The plan shown does share - the output of one sort goes into another. Subsequent sorts still have to happen but they should be faster as the first field is already grouped. Doesn’t change the plan though.

I even created an index on c1 hoping that postgresql would be able to use it in order to minimize the cost of the sorts but I couldn't make it use it.

Use it how? You are still evaluating 250k groups so doing anything piece-wise seems like an expected loss compared to sequential scan.

David J.

Re: Is postgres able to share sorts required by common partition window functions?

From

Michael Lewis

Date:

07 July 2020, 17:24:01

On Monday, July 6, 2020, Michael Lewis <mlewis@entrata.com> wrote:

Did you say you have an index on c1?
[...]
I don't know the data, but I assume there may be many rows with the same c1 value, so then you would likely benefit from getting that distinct set first like below as your FROM table.

> Re-reading the original email I see both the answer to your question and the data being queried.

> David J.

Thanks David. I meant it as a rhetorical question, since yes of course there was an index. I also didn't trust the example to be true to real data in terms of c1 values distribution.

On Tue, Jul 7, 2020 at 9:01 AM Sebastien Arod <sebastien.arod@gmail.com> wrote:

Michael, David thanks for your quick replies.

@Michael
I initially dismissed writing this query using joins or subselects because the real query has about 80 columns and I was afraid that having 80 joins/subselect would cause issues with postgresql including planner that would fallback to GEQO.
I'll test it anyway with real data and see how it behaves.

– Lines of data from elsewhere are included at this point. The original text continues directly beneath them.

-- ==== Sys2Proof/Machine/Step.lean ====
section
/-! DEFINITION. One step: the next offered event is taken off the script and handled completely (spec/00_scope.md R8,
spec/10_state.md R40, R42). -/

namespace Sys2Proof.Machine

/-- One step. With nothing offered the core waits and all state survives (R287); an event that is not accepted changes no
state of the core (R42); an instance whose `P` is ill-formed has no meaning (R7). -/
def step (s : State) : Host.Outcome State Fault Refusal :=
  if s.params.WellFormed then
    match fetch s with
    | .op i rest => exec i { s with script := rest }
    | .notAccepted rest => .next { s with script := rest }
    | .idle => .next s
    | .rejected why => .refused (.malformedScript why)
  else .refused .illFormedParams

/-- The bytes that `FBUF` holds when a FrameReader's search stands at `LEN` = `n` ≤ 2 (R27). -/
def headerPrefix (n : Nat) : Memory :=
  Memory.ofBytes 0 ([Config.marker, Config.hdr1].take n)

/-- `s` with a word of spec/opcode_table.json offered next: its record at the head of the script, and the core in the
context where the word's pattern is looked at (`tableContext`), with the `FBUF` bytes that `LEN` counts there. -/
def State.withFetchWord (s : State) (nbits w : Nat) : State :=
  match tableScript nbits w with
  | some (ctx, tape) =>
    { s with
      stage := ctx.stage, frState := ctx.frState, len := ctx.len, fbuf := headerPrefix ctx.len.toNat,
      script := tape }
  | none => s

end Sys2Proof.Machine
end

Contrived and overly simplified examples often lead to uninformed, bad advice. I would not attempt joins, unless the number of distinct c1 values is relatively small perhaps. It might go fine though, and depending on your query and the statistics on the table, perhaps join_collapse_limit = 1 would be prudent to constrain the planner to your desired plan and not introduce the chance for the genetic optimizer to get involved.

Sort Method: external merge Disk: 52912kB

Sort Method: external merge Disk: 46168kB

What is your work_mem set to? Would it be possible to set it higher (for this process) to avoid spilling to disk?